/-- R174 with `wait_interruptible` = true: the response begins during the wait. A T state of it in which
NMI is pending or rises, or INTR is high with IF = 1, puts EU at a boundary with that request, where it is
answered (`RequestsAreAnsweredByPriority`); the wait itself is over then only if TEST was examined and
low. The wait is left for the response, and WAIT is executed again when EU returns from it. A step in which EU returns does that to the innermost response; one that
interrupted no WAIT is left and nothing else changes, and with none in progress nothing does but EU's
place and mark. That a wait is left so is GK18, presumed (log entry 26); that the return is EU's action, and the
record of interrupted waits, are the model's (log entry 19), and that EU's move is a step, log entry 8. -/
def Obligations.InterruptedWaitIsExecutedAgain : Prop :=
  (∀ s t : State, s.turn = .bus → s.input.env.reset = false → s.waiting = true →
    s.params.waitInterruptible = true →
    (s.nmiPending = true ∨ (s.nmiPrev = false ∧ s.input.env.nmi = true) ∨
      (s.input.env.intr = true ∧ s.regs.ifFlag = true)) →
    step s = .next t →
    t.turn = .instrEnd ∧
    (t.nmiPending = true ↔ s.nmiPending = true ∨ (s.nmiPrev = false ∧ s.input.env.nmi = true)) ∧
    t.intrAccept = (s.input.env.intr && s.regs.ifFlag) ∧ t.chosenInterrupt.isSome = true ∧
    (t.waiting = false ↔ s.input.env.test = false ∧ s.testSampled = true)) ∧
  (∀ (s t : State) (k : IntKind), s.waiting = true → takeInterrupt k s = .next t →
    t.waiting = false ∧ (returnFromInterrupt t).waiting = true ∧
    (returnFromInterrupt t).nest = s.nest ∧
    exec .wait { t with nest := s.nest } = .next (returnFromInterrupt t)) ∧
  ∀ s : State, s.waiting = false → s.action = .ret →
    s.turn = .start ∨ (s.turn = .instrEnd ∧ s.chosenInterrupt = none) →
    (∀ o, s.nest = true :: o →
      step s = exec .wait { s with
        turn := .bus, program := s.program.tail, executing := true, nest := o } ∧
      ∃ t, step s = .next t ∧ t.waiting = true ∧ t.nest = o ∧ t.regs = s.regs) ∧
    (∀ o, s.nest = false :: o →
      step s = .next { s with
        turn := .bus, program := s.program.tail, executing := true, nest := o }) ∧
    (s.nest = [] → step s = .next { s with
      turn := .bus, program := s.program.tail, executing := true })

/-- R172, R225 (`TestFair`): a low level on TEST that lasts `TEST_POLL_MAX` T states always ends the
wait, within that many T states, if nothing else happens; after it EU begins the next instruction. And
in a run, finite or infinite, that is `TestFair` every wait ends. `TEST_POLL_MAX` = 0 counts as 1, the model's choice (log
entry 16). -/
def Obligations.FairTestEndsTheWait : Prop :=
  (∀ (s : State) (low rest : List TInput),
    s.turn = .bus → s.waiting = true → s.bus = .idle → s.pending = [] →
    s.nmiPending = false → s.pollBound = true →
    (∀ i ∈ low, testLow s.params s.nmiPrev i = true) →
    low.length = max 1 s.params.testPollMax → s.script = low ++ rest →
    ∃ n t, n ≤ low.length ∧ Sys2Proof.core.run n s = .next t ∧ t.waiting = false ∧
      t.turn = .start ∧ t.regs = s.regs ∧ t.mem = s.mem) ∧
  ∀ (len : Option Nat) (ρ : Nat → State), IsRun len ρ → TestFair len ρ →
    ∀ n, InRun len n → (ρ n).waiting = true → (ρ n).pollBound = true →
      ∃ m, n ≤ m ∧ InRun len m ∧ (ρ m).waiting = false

--------------------

Task brief>
Each entry is to be retyped precisely as it stands.

Exercise output>
/-- R174 with `wait_interruptible` = true: the response begins during the wait. A T state of it in which
NMI is pending or rises, or INTR is high with IF = 1, puts EU at a boundary with that request, where it is
answered (`RequestsAreAnsweredByPriority`); the wait itself is over then only if TEST was examined and
low. The wait is left for the response, and WAIT is executed again when EU returns from it. A step in which EU returns does that to the innermost response; one that
interrupted no WAIT is left and nothing else changes, and with none in progress nothing does but EU's
place and mark. That a wait is left so is GK18, presumed (log entry 26); that the return is EU's action, and the
record of interrupted waits, are the model's (log entry 19), and that EU's move is a step, log entry 8. -/
def Obligations.InterruptedWaitIsExecutedAgain : Prop :=
  (∀ s t : State, s.turn = .bus → s.input.env.reset = false → s.waiting = true →
    s.params.waitInterruptible = true →
    (s.nmiPending = true ∨ (s.nmiPrev = false ∧ s.input.env.nmi = true) ∨
      (s.input.env.intr = true ∧ s.regs.ifFlag = true)) →
    step s = .next t →
    t.turn = .instrEnd ∧
    (t.nmiPending = true ↔ s.nmiPending = true ∨ (s.nmiPrev = false ∧ s.input.env.nmi = true)) ∧
    t.intrAccept = (s.input.env.intr && s.regs.ifFlag) ∧ t.chosenInterrupt.isSome = true ∧
    (t.waiting = false ↔ s.input.env.test = false ∧ s.testSampled = true)) ∧
  (∀ (s t : State) (k : IntKind), s.waiting = true → takeInterrupt k s = .next t →
    t.waiting = false ∧ (returnFromInterrupt t).waiting = true ∧
    (returnFromInterrupt t).nest = s.nest ∧
    exec .wait { t with nest := s.nest } = .next (returnFromInterrupt t)) ∧
  ∀ s : State, s.waiting = false → s.action = .ret →
    s.turn = .start ∨ (s.turn = .instrEnd ∧ s.chosenInterrupt = none) →
    (∀ o, s.nest = true :: o →
      step s = exec .wait { s with
        turn := .bus, program := s.program.tail, executing := true, nest := o } ∧
      ∃ t, step s = .next t ∧ t.waiting = true ∧ t.nest = o ∧ t.regs = s.regs) ∧
    (∀ o, s.nest = false :: o →
      step s = .next { s with
        turn := .bus, program := s.program.tail, executing := true, nest := o }) ∧
    (s.nest = [] → step s = .next { s with
      turn := .bus, program := s.program.tail, executing := true })

/-- R172, R225 (`TestFair`): a low level on TEST that lasts `TEST_POLL_MAX` T states always ends the
wait, within that many T states, if nothing else happens; after it EU begins the next instruction. And
in a run, finite or infinite, that is `TestFair` every wait ends. `TEST_POLL_MAX` = 0 counts as 1, the model's choice (log
entry 16). -/
def Obligations.FairTestEndsTheWait : Prop :=
  (∀ (s : State) (low rest : List TInput),
    s.turn = .bus → s.waiting = true → s.bus = .idle → s.pending = [] →
    s.nmiPending = false → s.pollBound = true →
    (∀ i ∈ low, testLow s.params s.nmiPrev i = true) →
    low.length = max 1 s.params.testPollMax → s.script = low ++ rest →
    ∃ n t, n ≤ low.length ∧ Sys2Proof.core.run n s = .next t ∧ t.waiting = false ∧
      t.turn = .start ∧ t.regs = s.regs ∧ t.mem = s.mem) ∧
  ∀ (len : Option Nat) (ρ : Nat → State), IsRun len ρ → TestFair len ρ →
    ∀ n, InRun len n → (ρ n).waiting = true → (ρ n).pollBound = true →
      ∃ m, n ≤ m ∧ InRun len m ∧ (ρ m).waiting = false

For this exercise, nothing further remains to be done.